Here, we share our detailed proposal. You can also review it on the Mina Foundation's GitHub page.

1) What makes ZKON best-suited to execute this project?

  1. Open Source our Collaborative ZK implementation on top of the o1js framework for the rest of the Mina community: By adopting our collaborative Zero-Knowledge (ZK) approach, Mina community will be able to reuse decentralized o1js proofs being managed a verified through ZKON zkApps. This model adds value to mina's ecosystem by creating a unique approach to import off-chain data, ensuring data authenticity and integrity without revealing the underlying data. This collaborative effort not only distributes the workload, leading to a more scalable system, but also introduces redundancy and a consensus mechanism that could further secure the protocol against single points of failure or malicious actors running stand alone o1js circuits. For the Mina community, this means a richer set of off-chain data sources can be utilized with confidence, greatly expanding the potential use cases and applications within the Mina ecosystem.
  2. Integration with an Oracle Service provide that will enable not only new price feeds into Mina Network but also to provide verified price feeds through zkApp and collaborative ZK based on o1js.
  3. Outlier Ventures Base Camp Success: Our team's recognition as the best team in the Outlier Ventures incubation under the ZK Cohort showcases our potential and credibility in the field.
  4. Dedicated and Specialized Team Composition: A full-time team of 7, encompassing roles like CEO, CTO, BD, Cryptographer, Senior Rust Developer, Junior Rust Developer, and Marketing Operations, demonstrates a well-rounded and dedicated team structure.
  5. Financial Stability and Runway: Having sufficient financial runway is crucial for the uninterrupted progress and scalability of the project. It reflects good financial planning and resource allocation.
  6. Mature and Tested Solution: The maturity and tested nature of the solution indicate reliability and readiness for market deployment, it assures potential customers of the product's efficacy and minimizes the risks
  7. Established Customer Base and Real-world Applications:
    - Existing customers from day one provide a solid foundation for business growth and market presence also for Mina.
    - Sharing customer stories like the decentralized API connector and trading data validation on your website highlights successful real-world applications of the technology.
    - The involvement with prominent projects like eGrains and DIA Data further showcases the versatility and market acceptance of our solution.
  8. Strategic Partnerships and Network Integration: We believe that with our current customer base and traction we will be able to add transactions to the Mina Network adding a strategic partnership for any further integration and customer that we add.
  9. Developer oriented: We are constantly seeking developers and community feedback to improve our documentation materials here some of the key documents for our main products: d-Auth Fast Widget, d-Auth SDK & d-Proofs.

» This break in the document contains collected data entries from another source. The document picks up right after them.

-- ==== Sys2Proof/Machine/Ops.lean ====
section
/-! DEFINITION. Ops.lean: the named operations over the machine's state: memory, translation and its faults, the
scratchpad, interrupts, discarding work, taking a trap and returning from one, and the frame that every instruction of a
wave shares. -/

namespace Sys2Proof.Machine

open Sys2Proof

/-- What a meaning answers. -/
abbrev Res := Host.Outcome State Fault Refusal

/-! ## Places (R9, R10, R28) -/

/-- The sub-partition of a wave. -/
def spOf (k : Nat) : Nat := k / 16
/-- The core of a wave. -/
def coreOf (k : Nat) : Nat := k / 64
/-- The die of a core. -/
def dieOf (core : Nat) : Nat := core / 80
/-- The cluster of a core. -/
def clusterOf (core : Nat) : Nat := core / 8

/-! ## Deficit rounds (R54, R471) -/

/-- The deficit rounds that begin while none of some contexts has a positive deficit, from their deficits and quanta. -/
def roundsUntil (l : List (Int × Int)) : Nat :=
  if l.any (fun e => decide (0 < e.1)) then 0
  else match l.map (fun e => (-e.1 / e.2).toNat + 1) with
    | [] => 0
    | n :: r => r.foldl Nat.min n

/-- A deficit after n rounds: in each it rises by its quantum, and up to it. -/
def afterRounds (n : Nat) (d quantum : Int) : Int := if n = 0 then d else min (d + n * quantum) quantum

/-! ## Tables of the state -/

/-- A wave set. -/
def State.setWave (s : State) (k : Nat) (w : Wave) : State := { s with waves := Tab.put s.waves k w }
/-- A wave changed. -/
def State.modWave (s : State) (k : Nat) (f : Wave → Wave) : State := { s with waves := Tab.modify s.waves k f }
/-- A workgroup changed. -/
def State.modWg (s : State) (g : Nat) (f : Workgroup → Workgroup) : State := { s with wgs := Tab.modify s.wgs g f }
/-- A launch changed. -/
def State.modLaunch (s : State) (l : Nat) (f : Launch → Launch) : State :=
  { s with launches := Tab.modify s.launches l f }
/-- A virtual device changed. -/
def State.modVd (s : State) (vd : Nat) (f : VDev → VDev) : State := { s with vds := Tab.modify s.vds vd f }
/-- The key of a context. -/
def ctxKey (vd ctx : Nat) : Nat := vd * 64 + ctx
/-- The key of a launch queue. -/
def queueKey (vd ctx q : Nat) : Nat := (vd * 64 + ctx) * 64 + q
/-- A context. -/
def State.ctx? (s : State) (vd ctx : Nat) : Option Context := Tab.get? s.ctxs (ctxKey vd ctx)
/-- A context changed. -/
def State.modCtx (s : State) (vd ctx : Nat) (f : Context → Context) : State :=
  { s with ctxs := Tab.modify s.ctxs (ctxKey vd ctx) f }
/-- A counter bank with nothing counted. -/
def Bank.zero : Bank := ⟨[], []⟩
/-- A sub-partition that nothing holds. -/
def SubPart.free : SubPart := ⟨0, 0, none, 0, none, [], 0, none, Bank.zero, Pipe.idle⟩
/-- A sub-partition. -/
def State.sp (s : State) (n : Nat) : SubPart := Tab.getD s.sps n SubPart.free
/-- A sub-partition changed. -/
def State.modSp (s : State) (n : Nat) (f : SubPart → SubPart) : State :=
  { s with sps := Tab.put s.sps n (f (s.sp n)) }
/-- A core with nothing bound. -/
def CoreSt.free : CoreSt := ⟨0, 0, [], none, [], false, Bank.zero⟩
/-- A core. -/
def State.core (s : State) (c : Nat) : CoreSt := Tab.getD s.cores c CoreSt.free
/-- A core changed. -/
def State.modCore (s : State) (c : Nat) (f : CoreSt → CoreSt) : State :=
  { s with cores := Tab.put s.cores c (f (s.core c)) }
/-- The number of an engine: 16 numbers to a core, those of the ISMV of each stack among them. -/
def Engine.key : Engine → Nat
  | .copy c k => 16 * c + k
  | .half c h => 16 * c + 4 + h
  | .attn c => 16 * c + 8
  | .rot c => 16 * c + 9
  | .ismv st => 16 * st + 10
/-- An engine that runs nothing. -/
def EngineSt.idle : EngineSt := ⟨[], none, none, 0⟩
/-- An engine. -/
def State.engine (s : State) (e : Engine) : EngineSt := Tab.getD s.engines (Engine.key e) EngineSt.idle
/-- An engine set. -/
def State.setEngine (s : State) (e : Engine) (x : EngineSt) : State :=
  { s with engines := Tab.set EngineSt.idle s.engines (Engine.key e) x }
/-- A fresh value that the manual leaves open; every step counts `free` up. -/
def State.fresh (s : State) (i : Nat) : DWord := Config.freeWord (256 * s.free + i)
/-- The workgroup of a wave. -/
def State.wgOf (s : State) (w : Wave) : Option Workgroup := Tab.get? s.wgs w.wg

/-- The run of a wave ends: its latch values become invalid (R56, R90). The run of another wave goes on. -/
def State.endRun (s : State) (k : Nat) : State :=
  let s := s.modWave k Wave.dropLatches
  s.modSp (spOf k) (fun p => { p with run := p.run.filter (fun r => r.wave != k) })
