-- ==== Sys2Proof/Machine/Fetch.lean ====
section
/-! DEFINITION. Fetch.lean: the words that a wave fetches: the loop buffer, the instruction caches, memory (R69, R70,
R199, R200, R217). -/

namespace Sys2Proof.Machine

open Sys2Proof

/-- What the fetch of one word finds. -/
structure Fetched where
  res  : XRes
  word : DWord
  st   : State
  deriving Repr

/-- The key of a cached instruction word: core, space, 8-byte address. -/
def icKey (core : Nat) (l : Loc) : Nat := core * 2 ^ 68 + Space.code l.space * 2 ^ 64 + l.addr / 8

/-- The word that the loop buffer of a sub-partition holds for a context at an address (R199). -/
def State.loopWord (s : State) (sp : Nat) (g : Agent) (a : Nat) : Option DWord :=
  match (s.sp sp).loop with
  | some b => if b.vd = g.vd ∧ b.ctx = g.ctx ∧ b.lo ≤ a ∧ a ≤ b.hi then Tab.get? b.words a else none
  | none => none

/-- The words of the 64-byte line of a place enter the instruction cache of a core for a virtual device (R17); words that
it holds already stay (R200). -/
def State.fillWords (s : State) (core vd : Nat) (l : Loc) : State :=
  { s with icache := (List.range 8).foldl (fun t i =>
      let x : Loc := ⟨l.space, l.addr / 64 * 64 + 8 * i⟩
      match Tab.get? t (icKey core x) with
      | some _ => t
      | none => Tab.put t (icKey core x) ⟨vd, BitVec.ofNat 64 (leNat (s.readBytes x 8))⟩) s.icache }

/-- One word fetched for a wave. A word that a cache holds with old bytes is fetched with its old or its new value
(R200). -/
def State.fetchWord (s : State) (k : Nat) (w : Wave) (a : BitVec 64) : Fetched :=
  let g := s.agentOf k w 5
  match s.loopWord (spOf k) g a.toNat with
  | some x => ⟨.at ⟨.dev, 0⟩, x, s⟩
  | none =>
    let r := s.xlate g (vaOf a) false
    match r.1 with
    | .at l =>
      let s := r.2
      let x := BitVec.ofNat 64 (leNat (s.readBytes l 8))
      let key := icKey (coreOf k) l
      let x := match Tab.get? s.icache key with
        | some y => if y.word = x then x else if Config.freeBool (256 * s.free + a.toNat / 8 % 256) then y.word else x
        | none => x
      ⟨.at l, x, State.fillWords { s with icache := Tab.put s.icache key ⟨g.vd, x⟩ } (coreOf k) g.vd l⟩
    | e => ⟨e, 0, r.2⟩

/-- An instruction fetched: its word and the word after an X word (R70). -/
structure FetchedInstr where
  res  : XRes
  addr : BitVec 64
  w    : DWord
  w2   : Option DWord
  st   : State
  deriving Repr

/-- The tag of a word (R69). -/
def wordTag (w : DWord) : Nat := w.toNat / 2 ^ 62

/-- The instruction at an address. -/
def State.fetchInstr (s : State) (k : Nat) (w : Wave) (a : BitVec 64) : FetchedInstr :=
  let f := s.fetchWord k w a
  match f.res with
  | .at _ =>
    if wordTag f.word = 2 then
      let f2 := f.st.fetchWord k w (a + 8)
      ⟨f2.res, a + 8, f.word, some f2.word, f2.st⟩
    else ⟨f.res, a, f.word, none, f.st⟩
  | e => ⟨e, a, 0, none, f.st⟩

/-- Consecutive words fetched into a loop buffer; none where one of them cannot be fetched. -/
def State.captureGo (k : Nat) (w : Wave) : Nat → BitVec 64 → Tab DWord → State → Option (Tab DWord) × State
  | 0, _, t, s => (some t, s)
  | n + 1, a, t, s =>
    let f := s.fetchWord k w a
    match f.res with
    | .at _ => State.captureGo k w n (a + 8) (Tab.put t a.toNat f.word) f.st
    | _ => (none, f.st)

/-- `BRA.lb` taken: the loop buffer of the sub-partition captures [t, e], unless it holds that range or the range does
not fit (R193, R199). -/
def State.capture (s : State) (k : Nat) (w : Wave) (t e : BitVec 64) : State :=
  let g := s.agentOf k w 5
  let same := match (s.sp (spOf k)).loop with
    | some b => b.vd == g.vd && b.ctx == g.ctx && b.lo == t.toNat && b.hi == e.toNat
    | none => false
  let n := (e.toNat - t.toNat) / 8 + 1
  if same || decide (e.toNat < t.toNat) || decide (n > 64) then s
  else
    let r := State.captureGo k w n t [] s
    match r.1 with
    | some ws => r.2.modSp (spOf k) (fun p => { p with loop := some ⟨g.vd, g.ctx, t.toNat, e.toNat, ws⟩ })
    | none => r.2

end Sys2Proof.Machine
end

2) ZKON proposed solution based on the requirements and core features outlined in the Mina RFP:

2.1) Background of ZKON Approach

Blockchain oracles play a pivotal role in the integration of blockchain systems with the external world, bridging the gap between on-chain and off-chain environments. They function as on-chain Application Programming Interfaces (APIs), facilitating access to external information for smart contracts. This capability is vital since Turing-complete systems inherently lack the ability to directly retrieve external or personal data. The presence of secure oracles is particularly crucial in DeFi.

Existing oracle solutions encounter challenges in effectively incorporating private web2 legacy data and establishing completely decentralized and trustless cross communication with the web3 ecosystem. Prominent players like Chainlink, Band Protocol, and API3 have successfully integrated real-world data, such as weather forecasts and asset prices, into the blockchain. Yet, a considerable challenge remains in securely and effectively connecting private and legacy data sources to the decentralized framework.

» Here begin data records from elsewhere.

/-- The performed lanes of a store. -/
def Iss.storeLanes (i : Iss) (s : State) (low : Bool) (scope : Option Scope) (ok : List (Nat × List Piece))
    (move : Mask) (addr : Nat → DWord) (data : Nat → List Byte) : Option State :=
  let g := s.agentOf i.k i.w 0
  let sc := s.scopeOf i.w scope
  let w := if ok.isEmpty then i.w else sc.2
  if i.w.spec.isSome then
    if ok.any (fun e => e.2.any Piece.isFab) then none
    else (s.hold w (ok.flatMap (fun e => heldOf e.2 (data e.1)))).map (fun w =>
      s.setWave i.k (w.goto move i.next))
  else
    let r := ok.foldl (fun (r : State × Wave) e =>
      let x := r.1.storePieces i.k e.1 (addr e.1).toNat g sc.1 low e.2 (data e.1)
      (x.1, r.2.afterStore s.clock e.1 (addr e.1).toNat x.2)) (s, w)
    some (r.1.setWave i.k (r.2.goto move i.next))

/-! ## The instructions on global memory -/

/-- Whether the fields of an instruction without a destination make it a scalar form (R214). -/
def scalarFields (l : List Src) : Bool := l.all (fun x => !x.isV)

/-- A load of global memory. -/
def loadIssue (h : Hdr) (d : RegDst) (m : MemRef) (sz : MSize) (sx low : Bool) (scope : Option Scope) (s : State) :
    Res :=
  issue h (instrLen [m.base, m.off]) .proceeds true s (fun i s =>
    let sc := regScalar d
    let rd := i.rd s sc
    i.global s sc (rd.gaddr m) (msize sz) 1 false (fun i ok mv s =>
      i.loadLanes s sc (regCode d) (msize sz) sx low scope ok mv (rd.gaddr m)))

/-- A store to global memory. -/
def storeIssue (h : Hdr) (m : MemRef) (a : Src) (sz : MSize) (rel low : Bool) (scope : Option Scope) (s : State) : Res :=
  issue h (instrLen [m.base, a, m.off]) .proceeds true s (fun i s =>
    if i.part = 0 then s.setWave i.k (i.step i.w)
    else match i.release s rel scope with
      | some t => t
      | none =>
        let sc := scalarFields [m.base, a, m.off]
        let rd := i.rd s sc
        i.global s sc (rd.gaddr m) (msize sz) 1 true (fun i ok mv s =>
          i.storeLanes s low scope ok mv (rd.gaddr m) (rd.bytes a (msize sz))))

/-- LD. -/
def execLd (h : Hdr) (d : RegDst) (m : MemRef) (sz : MSize) (sx _acq : Bool) (scope : Option Scope) (s : State) : Res :=
  loadIssue h d m sz sx false scope s

/-- LDU. -/
def execLdu (h : Hdr) (d : RegDst) (m : MemRef) (sz : MSize) (sx _acq : Bool) (scope : Option Scope) (s : State) : Res :=
  loadIssue h d m sz sx true scope s

/-- ST. -/
def execSt (h : Hdr) (m : MemRef) (a : Src) (sz : MSize) (rel : Bool) (scope : Option Scope) (s : State) : Res :=
  storeIssue h m a sz rel false scope s

/-- STU. -/
def execStu (h : Hdr) (m : MemRef) (a : Src) (sz : MSize) (rel : Bool) (scope : Option Scope) (s : State) : Res :=
  storeIssue h m a sz rel true scope s

/-! ## The scratchpad (R208 to R211, R220, R222 to R225) -/

/-- Cycles that a scratchpad access loses to bank conflicts (R209). -/
def bankConflicts (rows : List Nat) : Nat :=
  let rs := rows.eraseDups
  (rs.map (fun r => (rs.filter (fun q => q / 128 == r / 128)).length)).foldl max 0 - 1

/-- The conflicts of an access counted. -/
def State.countBanks (s : State) (k : Nat) (g : Workgroup) (es : List Nat) : State :=
  if (s.sp (spOf k)).bank.ctl.isEmpty then s
  else s.countSp (spOf k) 0x08 (bankConflicts (es.map (fun e => scratchByte g e / 128)))

/-- The accesses of one instruction to scratchpads: `own` gives the workgroup whose range a lane names, or none where
there is none (PROT). Accesses of the wave that are still on the fabric come first, then the trap of the lowest faulting
lane, then `f` performs the accesses. DEDUCED (log entry 76): a member that is not there raises PROT before E is checked. -/
def Iss.local (i : Iss) (s : State) (scalar : Bool) (addr : Nat → Word) (own : Nat → Option Workgroup)
    (n : Nat → Nat) (align : Nat) (bad : Nat → Bool) (wr jr : Bool) (f : State → Option State) : State :=
  let chk (l : Nat) : Option Cause :=
    if bad l then some .align
    else match own l with
      | some g => s.scratchFault g (addr l).toNat (n l) align wr jr
      | none => some .prot
  let who := i.who scalar
  match i.await s with
  | some t => t
  | none =>
  match who.findSome? chk with
  | some c =>
    let m := (who.filter (fun l => chk l == some c)).foldl (fun m l => m ||| Mask.one l) 0
    i.laneTrap s c m (m.lanes.map (fun l => (l, (addr l).setWidth 64)))
  | none =>
    match f s with
    | some t => t
    | none => s.stallSpec i.k

/-- A lane's bytes of a workgroup's scratchpad as its wave reads them. -/
def State.scratchLoad (s : State) (w : Wave) (g : Workgroup) (e n : Nat) : List Byte :=
  w.forward 0 (scratchAddr g e) (s.scratchRead g e n)

/-- LDL. -/
def execLdl (h : Hdr) (d : RegDst) (m : MemRef) (sz : MSize) (sx _acq : Bool) (scope : Option Scope) (s : State) : Res :=
  issue h (instrLen [m.base, m.off]) .proceeds true s (fun i s =>
    let sc := regScalar d
    let rd := i.rd s sc
    let n := msize sz
    i.local s sc (rd.saddr m) (fun _ => s.wgOf i.w) (fun _ => n) n (fun _ => false) false true (fun s =>
      let who := i.who sc
      let regs := if who.isEmpty then ([], []) else codeRegs (regCode d) (regCount n)
      match s.wgOf i.w, s.permit i.w regs.1 regs.2 false 0 with
      | some g, some w =>
        let w := if who.isEmpty then w else (s.scopeOf w scope).2
        let w := who.foldl (fun (w : Wave) l =>
          w.setRegs (regCode d) l (loadWords sx (s.scratchLoad i.w g (rd.saddr m l).toNat n))) w
        some ((s.setWave i.k (i.step w)).countBanks i.k g (who.map (fun l => (rd.saddr m l).toNat)))
      | _, _ => none))

/-- STL and STFE: the bytes of each lane stored in ascending lane order, with the full/empty bits set by STFE. -/
def localStore (h : Hdr) (m : MemRef) (a : Src) (sz : MSize) (rel fe : Bool) (scope : Option Scope) (s : State) : Res :=
  issue h (instrLen [m.base, a, m.off]) .proceeds true s (fun i s =>
    if i.part = 0 then s.setWave i.k (i.step i.w)
    else match i.release s rel scope with
    | some t => t
    | none =>
      let sc := scalarFields [m.base, a, m.off]
      let rd := i.rd s sc
      let n := msize sz
      i.local s sc (rd.saddr m) (fun _ => s.wgOf i.w) (fun _ => n) n (fun _ => false) true true (fun s =>
        match s.wgOf i.w with
        | none => none
        | some g =>
          let who := i.who sc
          let w := (s.scopeOf i.w scope).2
          if i.w.spec.isSome then
            (s.hold w (who.flatMap (fun l => cut16 0 (scratchAddr g (rd.saddr m l).toNat) 0 (rd.bytes a n l) fe))).map
              (fun w => s.setWave i.k (i.step w))
          else
            let s := who.foldl (fun s l =>
              let e := (rd.saddr m l).toNat
              let s := s.scratchWrite g e (rd.bytes a n l)
              if fe then s.setFe (granuleOf g e) true else s) s
            some ((s.setWave i.k (i.step w)).countBanks i.k g (who.map (fun l => (rd.saddr m l).toNat)))))

/-- STL. -/
def execStl (h : Hdr) (m : MemRef) (a : Src) (sz : MSize) (rel : Bool) (scope : Option Scope) (s : State) : Res :=
  localStore h m a sz rel false scope s

/-- STFE: always a release (R219). -/
def execStfe (h : Hdr) (m : MemRef) (a : Src) (sz : MSize) (scope : Option Scope) (s : State) : Res :=
  localStore h m a sz true true scope s

/-- Whether a wave finds a granule full: its bit, or a held STFE record of its own. -/
def State.fullFor (s : State) (w : Wave) (gr : Nat) : Bool :=
  s.feOf gr || w.heldStores.any (fun h => h.setFe && h.addr / 16 == gr)

/-- What the lanes of an LDFE have done: state, wave, lanes that park. -/
structure FeAcc where
  s : State
  w : Wave
  wait : Mask
  deriving Repr

/-- One lane of LDFE (R222). -/
def FeAcc.lane (x : FeAcc) (i : Iss) (g : Workgroup) (d : BitVec 7) (sx clr : Bool) (tryPd : Option (BitVec 3))
    (n e l : Nat) (m : Mask) (grp : Nat) : FeAcc :=
  let gr := granuleOf g e
  let put (w : Wave) (b : Bool) : Wave := match tryPd with
    | some p => w.writeP p m (if b then 0xFFFFFFFF else 0)
    | none => w
  if x.s.fullFor i.w gr then
    { x with
      w := put (x.w.setRegs d l (loadWords sx (x.s.scratchLoad i.w g e n))) true
      s := if clr then x.s.setFe gr false else x.s }
  else if tryPd.isSome then { x with w := put x.w false }
  else { x with w := x.w.park m 2 (.granule gr) (grp + l), wait := x.wait ||| m }

/-- LDFE. -/
def execLdfe (h : Hdr) (d : RegDst) (m : MemRef) (sz : MSize) (sx clr : Bool) (tryPd : Option (BitVec 3))
    (scope : Option Scope) (s : State) : Res :=
  issue h (instrLen [m.base, m.off]) (if clr then .stalls else .proceeds) true s (fun i s =>
    let sc := regScalar d
    let rd := i.rd s sc
    let n := msize sz
    i.local s sc (rd.saddr m) (fun _ => s.wgOf i.w) (fun _ => n) n (fun _ => false) clr true (fun s =>
      let who := i.who sc
      match s.wgOf i.w with
      | none => none
      | some g =>
        let got := who.any (fun l => s.fullFor i.w (granuleOf g (rd.saddr m l).toNat))
        let regs := if got then codeRegs (regCode d) (regCount n) else ([], [])
        (s.permit i.w regs.1 regs.2 false 0).map (fun w =>
          let w := if got || (tryPd.isSome && !who.isEmpty) then (s.scopeOf w scope).2 else w
          let s0 : State := { s with nextId := s.nextId + 32 }
          let x := who.foldl (fun (x : FeAcc) l =>
            x.lane i g (regCode d) sx clr tryPd n (rd.saddr m l).toNat l (i.for sc l) s.nextId) ⟨s0, w, 0⟩
          (x.s.setWave i.k (x.w.goto (i.act &&& ~~~x.wait) i.next)).countBanks i.k g
            (who.map (fun l => (rd.saddr m l).toNat)))))

/-- The full/empty bits of a range set or cleared. -/
def State.feRange (s : State) (g : Workgroup) (e n : Nat) (b : Bool) : State :=
  (List.range (n / 16)).foldl (fun s j => s.setFe (granuleOf g (e + 16 * j)) b) s

/-- FESET: stalls in a speculation. -/
def execFeset (h : Hdr) (m : MemRef) (len : Src) (val : Bool) (scope : Option Scope) (s : State) : Res :=
  issue h (instrLen [m.base, len, m.off]) .stalls true s (fun i s =>
    let sc := scalarFields [m.base, len, m.off]
    let rd := i.rd s sc
    let n (l : Nat) : Nat := (rd.w32 len l).toNat
    i.local s sc (rd.saddr m) (fun _ => s.wgOf i.w) n 16 (fun l => n l % 16 != 0) true true (fun s =>
      match s.wgOf i.w with
      | none => none
      | some g =>
        let w := if i.part = 0 then i.w else (s.scopeOf i.w scope).2
        some (((i.who sc).foldl (fun s l => s.feRange g (rd.saddr m l).toNat (n l) val) s).setWave i.k (i.step w))))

To address these limitations, ZKON introduces an innovative trustless decentralized network as a new form of zkOracles, that merges Multiparty Computation (MPC) with Collaborative Zero-Knowledge Proofs (Collaborative ZK). This groundbreaking approach allows multiple entities to collaboratively conduct computations and validate data integrity without the dependence on a centralized authority. Utilizing Collaborative ZK, the network guarantees the correctness and privacy of data, thus enabling Smart Contracts to securely verify and use data from diverse sources. This strategy not only bolsters the reliability and efficiency of data integration in DeFi but also heralds a new era of decentralized data processing and verification.

The integration of MPC and Collaborative ZK in this network represents a significant stride in overcoming the limitations of current blockchain oracles, fostering a more secure and efficient environment for data handling in the blockchain and DeFi spaces.

2.2) User Experience

Our user experience will flow through our zkApp that will act as a verifier of the collaborative proofs that our independent attestators will be providing, so in order to request a collaborative proof from our network of oracles the end zkApp will need to charge our zkApp with ZKON in order to incentives the attestators to provide their proofs.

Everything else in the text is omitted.